Suppose the connector does not exist for your storage system, and you have a choice of embedding your connector in the application or developing a new connector for your application. In that case, it is recommended to prefer to create a new connector. Because the framework provides out-of-the-box features like configuration management, offset storage, parallelization, error handling, support for different data types, and standard management REST APIs.
Apache Kafka Streams
Apache Kafka client APIs, Kafka connect, and the Kafka brokers provide a reliable and highly scalable backbone infrastructure for delivering data streams amongst applications. You can use your choice of the stream processing system to develop a real-time streaming application. Apache Spark, Apache Storm, and Apache Flink are among the most popular stream-processing frameworks. However, starting from Kafka 0.10 release, Kafka includes a powerful stream processing library called Kafka Streams. The Kafka streams library allows Kafka developers to extend their standard applications to consume, process, and produce new data streams. You can avoid the cost and overhead of maintaining an additional cluster by implementing Kafka Streams for your real-time stream processing requirements compared to other cluster-based stream processing systems like Apache spark. Apache Spark might make more sense when you have a distributed machine-learning algorithm and know that you will need the capabilities of the Spark cluster. However, the Apache Kafka stream is an excellent alternative for simple real-time applications without enough justifications for building a Spark cluster.

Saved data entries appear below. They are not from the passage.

/-- Table 10-2, field by field. -/
def devT10_2 : List RegField := [
  f "JRX_CTL" "EN" 0x500000 4 1 1 1 0 0 .rw 0 0 3,
  f "JRX_CTL" "MODE" 0x500000 4 1 1 1 4 1 .rw 0 0 3,
  f "JRX_CTL" "RX_PART" 0x500000 4 1 1 1 11 8 .rw 0 0 3,
  f "JRX_DLAT" "Declared latency" 0x500004 4 1 1 1 31 0 .rw 0 0 3,
  f "JRX_FIXLAT" "Internal latency" 0x500008 4 1 1 1 31 0 .ro 0 0 3,
  f "JRX_STAT" "LANE_LOCK" 0x50000C 4 1 1 1 7 0 .ro 0 0 3,
  f "JRX_STAT" "EMB_LOCK" 0x50000C 4 1 1 1 8 8 .ro 0 0 3,
  f "JRX_STAT" "LINK_UP" 0x50000C 4 1 1 1 9 9 .ro 0 0 3,
  f "JRX_STAT" "SYSREF_ERR" 0x50000C 4 1 1 1 16 16 .w1c 0 0 3,
  f "JRX_CRC_ERR" "Multiblocks failing CRC" 0x500010 4 1 1 1 31 0 .ro 0 0 3,
  f "JRX_OVERRUN" "Receive symbols dropped" 0x500014 4 1 1 1 31 0 .ro 0 0 3,
  f "JTX_CTL" "EN" 0x500020 4 1 1 1 0 0 .rw 0 0 3,
  f "JTX_CTL" "MODE" 0x500020 4 1 1 1 4 1 .rw 0 0 3,
  f "JTX_DLAT" "Declared latency" 0x500024 4 1 1 1 31 0 .rw 0 0 3,
  f "JTX_FIXLAT" "Internal latency" 0x500028 4 1 1 1 31 0 .ro 0 0 3,
  f "JTX_UNDERRUN" "Symbols sent as zeros" 0x50002C 4 1 1 1 31 0 .ro 0 0 3,
  f "JSYSREF" "PERIODIC" 0x500030 4 1 1 1 0 0 .rw 1 0 3,
  f "JSYSREF" "ARM" 0x500030 4 1 1 1 1 1 .w1s 0 0 3,
  f "JSYSREF" "SENT" 0x500030 4 1 1 1 2 2 .ro 0 0 3,
  f "JLANE_k" "LOGICAL lane" 0x500040 4 16 1 1 2 0 .rw 0 1 3,
  f "JLANE_k" "INVERT polarity" 0x500040 4 16 1 1 3 3 .rw 0 0 3,
  f "RXB_CFG" "NBUF" 0x500080 4 1 1 1 4 0 .rw 0 0 3,
  f "RXB_SYNC" "SYM_SYNC" 0x500084 4 1 1 1 13 0 .rw 0 0 3,
  f "RXB_SYNC" "FREE_SYNC" 0x500084 4 1 1 1 29 16 .rw 0 0 3,
  f "TXB_CFG" "NBUF" 0x500088 4 1 1 1 4 0 .rw 0 0 3,
  f "TXB_SYNC" "READY_SYNC" 0x50008C 4 1 1 1 13 0 .rw 0 0 3,
  f "TXB_SYNC" "FREE_SYNC" 0x50008C 4 1 1 1 29 16 .rw 0 0 3,
  f "RXB_k" "Buffer global address" 0x500100 8 32 1 1 31 0 .rw 0 0 3,
  f "RXB_k" "Buffer global address" 0x500104 8 32 1 1 15 0 .rw 0 0 3,
  f "TXB_k" "Buffer global address" 0x500200 8 32 1 1 31 0 .rw 0 0 3,
  f "TXB_k" "Buffer global address" 0x500204 8 32 1 1 15 0 .rw 0 0 3]

/-- Table 10-11, field by field. -/
def devT10_11 : List RegField := [
  f "KCTL" "RX_EN" 0x510000 4 1 1 1 0 0 .rw 0 0 3,
  f "KCTL" "TX_EN" 0x510000 4 1 1 1 1 1 .rw 0 0 3,
  f "KCTL" "BW" 0x510000 4 1 1 1 3 2 .rw 0 0 3,
  f "KCTL" "SECTOR_ID" 0x510000 4 1 1 1 15 8 .rw 0 0 3,
  f "KSLOT_PHASE" "Time of the next slot bo" 0x510004 4 1 1 1 31 0 .rw 0 0 3,
  f "KSLOT_NUM" "Number of the current sl" 0x510008 4 1 1 1 31 0 .rw 0 0 3,
  f "KMAP_BASE" "Bits" 0x510010 4 1 1 1 27 0 .rw 0 0 3,
  f "KMAP_CUR" "Current uplink ID" 0x510014 4 1 1 1 7 0 .ro 0 0 3,
  f "KMAP_CUR" "Current downlink ID" 0x510014 4 1 1 1 15 8 .ro 0 0 3,
  f "KMAP_PEND" "ID" 0x510018 4 2 1 1 7 0 .ro 0 0 3,
  f "KMAP_PEND" "Target superframe" 0x510018 4 2 1 1 30 8 .ro 0 0 3,
  f "KMAP_PEND" "VALID" 0x510018 4 2 1 1 31 31 .ro 0 0 3,
  f "KMAP_ERR" "MAP_CORRUPT count" 0x510020 4 1 1 1 31 0 .ro 0 0 3,
  f "KMAP_VERIFIED" "Bit i" 0x510040 4 1 1 1 31 0 .ro 1 0 11,
  f "KMAP_VERIFIED" "Bit i" 0x510044 4 7 1 1 31 0 .ro 0 0 11]

/-- Table 10-14, field by field. -/
def devT10_14 : List RegField := [
  f "WCTL" "EN" 0x520000 4 1 1 1 0 0 .rw 0 0 3,
  f "WCTL" "ANT" 0x520000 4 1 1 1 3 1 .rw 0 0 3,
  f "WCTL" "H" 0x520000 4 1 1 1 7 4 .rw 6 0 3,
  f "WDET_Q" "Queue ID" 0x520004 4 1 1 1 9 0 .rw 0 0 3,
  f "WRING" "Local LP5X address of th" 0x520008 4 1 1 1 31 12 .rw 0 0 3,
  f "WRING" "Local LP5X address of th" 0x52000C 4 1 1 1 11 0 .rw 0 0 3,
  f "WRING_LOG2" "Ring bytes per channel" 0x520010 4 1 1 1 4 0 .rw 20 0 3,
  f "WFA_TARGET" "False alarms per hour" 0x520014 4 1 1 1 15 0 .rw 4 0 3,
  f "WSTAT" "OUT_OF_BAND per channel" 0x520018 4 1 1 1 15 0 .ro 0 0 3,
  f "WTHR_s" "Threshold" 0x520020 4 8 1 1 7 0 .rw 72 0 3,
  f "WCH_c" "EN" 0x520040 8 16 1 1 0 0 .rw 0 0 3,
  f "WCH_c" "BW" 0x520040 8 16 1 1 2 1 .rw 0 0 3,
  f "WCH_c" "SFMASK" 0x520040 8 16 1 1 10 3 .rw 255 0 3,
  f "WCHF_c" "Signed centre offset" 0x520044 8 16 1 1 25 0 .rw 0 0 3,
  f "WADJ_c" "Warden" 0x5200C0 4 16 1 1 7 0 .rw 0 0 3,
  f "WCNT_c" "Detections" 0x520100 8 16 1 1 31 0 .ro 0 0 3,
  f "WFCNT_c" "False alarms reported" 0x520104 8 16 1 1 31 0 .ro 0 0 3]

/-- Table 11-2, field by field. -/
def devT11_2 : List RegField := [
  f "RXG_STAGE_s" "PRESENT" 0x530000 4 16 1 1 0 0 .rw 0 0 3,
  f "RXG_STAGE_s" "FORCE_PLAIN" 0x530000 4 16 1 1 1 1 .rw 0 0 3,
  f "RXG_STAGE_s" "MODEL_ID" 0x530000 4 16 1 1 15 8 .rw 0 0 3]

/-- Table 11-5, field by field. -/
def devT11_5 : List RegField := [
  f "WV_CTL" "EN" 0x540000 256 2 1 1 0 0 .rw 0 0 3,
  f "WV_CTL" "SCRUB_EN" 0x540000 256 2 1 1 1 1 .rw 1 0 3,
  f "WV_CTL" "SEL" 0x540000 256 2 1 1 2 2 .rw 0 0 3,
  f "WV_PLANE" "IMAGE_ID loaded" 0x540004 256 2 1 1 31 0 .ro 0 0 3,
  f "WV_PLANE" "IMAGE_ID loaded" 0x540008 256 2 1 1 31 0 .ro 0 0 3,
  f "WV_PSTAT" "VALID per plane" 0x54000C 256 2 1 1 1 0 .ro 0 0 3,
  f "WV_PSTAT" "FAILED per plane" 0x54000C 256 2 1 1 3 2 .ro 0 0 3,
  f "WV_PSTAT" "BOUND" 0x54000C 256 2 1 1 4 4 .ro 0 0 3,
  f "WV_FIFO" "Descriptors held" 0x540010 256 2 1 1 8 0 .ro 0 0 3,
  f "WV_CW_COUNT" "Codewords decoded" 0x540014 256 2 1 1 31 0 .ro 0 0 3,
  f "WV_ITER_TOTAL" "Iterations run" 0x540018 256 2 1 1 31 0 .ro 0 0 3,
  f "WV_LATE" "Codewords stopped by dea" 0x54001C 256 2 1 1 31 0 .ro 0 0 3,
  f "WV_SCRUB_FIX" "Frames repaired" 0x540020 256 2 1 1 31 0 .ro 0 0 3,
  f "WV_BENIGN" "Benign divergences" 0x540024 256 2 1 1 31 0 .ro 0 0 3,
  f "WV_DROPPED" "Descriptors dropped" 0x540028 256 2 1 1 31 0 .ro 0 0 3]

/-- Table 12-5, field by field. -/
def devT12_5 : List RegField := [
  f "TIME_NS" "NS" 0x560000 4 1 1 1 31 0 .ro 0 0 11,
  f "TIME_HI" "Latched EPOCH_EFF" 0x560004 4 1 1 1 31 0 .ro 0 0 0,
  f "TIME_FRAC" "Latched FRAC" 0x560008 4 1 1 1 23 0 .ro 0 0 0,
  f "TIME_EPOCH" "EPOCH" 0x56000C 4 1 1 1 31 0 .rw 0 0 11,
  f "TIME_INC" "INC" 0x560010 4 1 1 1 31 0 .rw 68266667 0 3,
  f "TIME_SLEW" "Remaining slew" 0x560014 4 1 1 1 31 0 .rw 0 0 3,
  f "TIME_STEP" "Pending step" 0x560018 4 1 1 1 31 0 .rw 0 0 3,
  f "TIME_STAT" "WRAP_PENDING" 0x56001C 4 1 1 1 0 0 .ro 0 0 11,
  f "TIME_STAT" "HALF" 0x56001C 4 1 1 1 1 1 .ro 0 0 11,
  f "TIME_STAT" "STEP_PEND" 0x56001C 4 1 1 1 2 2 .ro 0 0 3,
  f "TIME_STAT" "SLEW_BUSY" 0x56001C 4 1 1 1 3 3 .ro 0 0 3,
  f "TIME_STAT" "VALID" 0x56001C 4 1 1 1 4 4 .rw 0 0 3,
  f "TIME_STAT" "TIME_SUSPECT" 0x56001C 4 1 1 1 5 5 .ro 0 0 0,
  f "TIME_STAT" "CHECK_LOST" 0x56001C 4 1 1 1 6 6 .ro 0 0 0,
  f "TIME_STAT" "HELD" 0x56001C 4 1 1 1 7 7 .ro 0 0 3,
  f "TIME_STAT" "EPOCH_LATE" 0x56001C 4 1 1 1 8 8 .w1c 0 0 3,
  f "TIME_STAT" "STEP_SEQ" 0x56001C 4 1 1 1 23 16 .ro 0 0 3,
  f "REF_TUNE" "Trim" 0x560020 4 1 1 1 15 0 .rw 0 0 3,
  f "PPS_OUT_NEXT" "Time of the next rise" 0x560030 4 1 1 1 31 0 .rw 0 0 3,
  f "PPS_OUT_PERIOD" "PERIOD" 0x560034 4 1 1 1 31 0 .rw 1000000000 0 3,
  f "PPS_OUT_CTL" "EN" 0x560038 4 1 1 1 0 0 .rw 0 0 3,
  f "PPS_OUT_CTL" "WIDTH" 0x560038 4 1 1 1 27 8 .rw 100000 0 3,
  f "PPS_IN_TS" "NS at the last edge" 0x560040 4 1 1 1 31 0 .ro 0 0 3,
  f "PPS_IN_HI" "EPOCH_EFF at the last ed" 0x560044 4 1 1 1 31 0 .ro 0 0 3,
  f "PPS_IN_CTL" "EN" 0x560048 4 1 1 1 0 0 .rw 0 0 3,
  f "PPS_IN_CTL" "FALLING" 0x560048 4 1 1 1 1 1 .rw 0 0 3,
  f "PPS_IN_CTL" "LOST" 0x560048 4 1 1 1 2 2 .ro 0 0 3,
  f "PPS_IN_CTL" "STEPPED" 0x560048 4 1 1 1 3 3 .ro 0 0 3,
  f "PPS_IN_CTL" "PERIOD_MS" 0x560048 4 1 1 1 31 16 .rw 1000 0 3,
  f "PPS_IN_COUNT" "Edges" 0x56004C 4 1 1 1 31 0 .ro 0 0 3,
  f "TCHK_CTL" "EN" 0x560060 4 1 1 1 0 0 .rw 1 0 3,
  f "TCHK_OFFSET" "TCHK_OFFSET" 0x560064 4 1 1 1 31 0 .ro 0 0 0,
  f "TCHK_RTT" "Round trip" 0x560068 4 1 1 1 31 0 .ro 0 0 0,
  f "TCHK_COUNT" "Checks completed" 0x56006C 4 1 1 1 15 0 .ro 0 0 0,
  f "TCHK_COUNT" "Checks lost" 0x56006C 4 1 1 1 31 16 .ro 0 0 0,
  f "ETH_RXLAT_p" "Declared receive latency" 0x560080 8 3 1 1 31 0 .rw 0 0 3,
  f "ETH_TXLAT_p" "Declared transmit latenc" 0x560084 8 3 1 1 31 0 .rw 0 0 3]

Kafka streams allow you to process your data in real time on a per-record basis. You do not need to group data in small batches and work on the micro-batches like other stream processing frameworks. The ability to work on each record as it arrives is critical for the millisecond response time. A typical Kafka stream application would read the data from the Kafka topic in real-time, perform necessary action on the data and possibly send it back to the Kafka broker on a different topic. You can still use Kafka Producers, Kafka Consumers, and Kafka connectors to handle the rest of your data integration needs within the same cluster. A typical implementation might use all three flavors of Apache Kafka to solve the bigger problem and create a robust application.